4. Same: rescission: recovery of amount Paid. II. As already stated, the court instructed. the jury that, if they should find for the plaintiff on the issue with reference to the statement as to the selling and listing price of the farm, plaintiff was entitled to recover the amount claimed, to-wit, $5,000, the sum pai¿ ^ or through Meek, on his contract. On what theory defendant should be held liable for the entire payment made by plaintiff, under the contract, which he claimed the right to rescind on account of misrepresentations made by defendant, we are unable to discover. If the plaintiff was entitled to rescind, then his right was to the return of his money. For any incidental expenses involved in effecting the contract of purchase and subsequently rescinding it, defendant might be liable under the view which the court adopted. But the defendant was not the seller of the farm, and plaintiff’s primary right would be to have back his money from the seller, to whom it had been paid. There is no evidence that he was unable to recover his money from the seller, whether such seller was Meek holding an optional contract of purchase, or the original owner represented by Meek as agent.
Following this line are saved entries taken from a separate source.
/-- A closed job has joined the queue in the place its priority gives (R90): NORMAL at the tail, URGENT directly after the
last URGENT job. -/
def JoinsQueue (s t : State) (j : Job) : Prop :=
  (j.priority = .normal → t.sm.queue = s.sm.queue ++ [j.id]) ∧
  (j.priority = .urgent → ∃ front back, s.sm.queue = front ++ back ∧ t.sm.queue = front ++ j.id :: back ∧
    (∀ i ∈ back, ∀ k, s.job? i = some k → k.priority = .normal) ∧
    (∀ i, front.getLast? = some i → ∃ k, s.job? i = some k ∧ k.priority = .urgent))

/-- The engine passes to a state without a job, by the printer's readiness. -/
def Engine.idleState (e : Engine) : EngineState := if e.ready then .idle else .notReady

/-- A job record stands in the job queue: it is QUEUED, HELD or PRINTING (R90). -/
def Job.closed (j : Job) : Bool := j.state != .opened

/-- What the spool's rules say of every state. -/
structure SpoolLaw (s : State) : Prop where
  /-- Every block stands once in the free list or in the chain of one job (R84, R85). -/
  blocks : (s.sm.free ++ s.sm.jobs.flatMap Job.chain).Perm (List.finRange 512)
  /-- A job's block count is its character count divided by 64 and rounded up (R84). -/
  chains : ∀ j ∈ s.sm.jobs, j.chain.length = (j.count + 63) / 64
  /-- Held equals the total of the block counts of the source's jobs (R92). -/
  held : ∀ src : Source, s.heldOf src = blocksOf s.sm.jobs src
  /-- No two records share an id, and 0 is no job's id (R87). -/
  ids : (s.sm.jobs.map Job.id).Nodup ∧ ∀ j ∈ s.sm.jobs, 1 ≤ j.id ∧ j.id ≤ 255
  /-- At most 16 records, at most four of a source, at most one of them OPEN (R88). -/
  limits : s.sm.jobs.length ≤ 16 ∧
    ∀ src : Source, (s.sm.jobs.filter fun j => j.source == src).length ≤ 4 ∧
      (s.sm.jobs.filter fun j => j.state == .opened && j.source == src).length ≤ 1
  /-- The job queue holds each closed job once, and no OPEN one (R90). -/
  queue : s.sm.queue.Nodup ∧ ∀ id, id ∈ s.sm.queue ↔ ∃ j ∈ s.sm.jobs, j.id = id ∧ j.closed = true

/-- The spool memory keeps its canonical form. -/
def MemoryLaw (s : State) : Prop := s.sm.memory.wf = true

/-- The spool memory is kept but for n characters of a chain's text, from an index on: every address that is the place of none of
them reads as before. -/
def TextAlone (s t : State) (chain : List (Fin 512)) (first n : Nat) : Prop :=
  MemoryLaw s → ∀ a, (∀ i, i < n → a ≠ chainAddress chain (first + i)) → t.sm.memory.read a = s.sm.memory.read a

/-- What an admission does beside the record (R91, R92, R106): blocks from the head of the free list, the source's held
count, SPOOL_LOW when the free count falls below the low mark, and the text in its place in the spool memory, every other
character of which is kept. -/
def TextTaken (s t : State) (j : Job) (text : List Byte) : Prop :=
  t.sm.free = s.sm.free.drop (blocksNeeded j.count text.length) ∧ AccountsAlone s t ∧
  (∀ src, t.heldOf src =
    if src = j.source then s.heldOf src + blocksNeeded j.count text.length else s.heldOf src) ∧
  (t.au = if s.sm.lowMark ≤ s.sm.free.length ∧ t.sm.free.length < s.sm.lowMark then
    s.au.take .spoolLow 0 (.free t.sm.free.length) else s.au) ∧
  (SpoolLaw s → MemoryLaw s → ∀ i c, text[i]? = some c →
    t.sm.memory.read (chainAddress (j.admitted s text).chain (j.count + i)) = c) ∧
  TextAlone s t (j.admitted s text).chain j.count text.length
It seems to us that, .conceding everything which could possibly be claimed as to defendant’s liability, he would not be liable for the full amount of money paid under the contract, until it was shown that it could not be recovered back from the person primarily liable for its return. If the theory of the court was that defendant had participated in the distribution of a part of this $5,000 as commission or profits, then he would be liable, so far as we can see, no further than for the share received by him, i. if plaintiff were trying to follow his money, he could only hold defendant liable for the amount which defendant received. The instructions of the court indicate the theory that defendant was liable for the damages caused to the plaintiff, but *659under this theory there must be proof of the specific damages suffered, and no such proof was offered. The record does not disclose how much less the farm was worth than the contract price, and the ordinary basis of recovery by way of damages for fraudulent misrepresentation is entirely wanting. Therefore we think that under any theory the instruction of the court as to the amount of recovery was entirely erroneous.
The judgment of the trial court is reversed.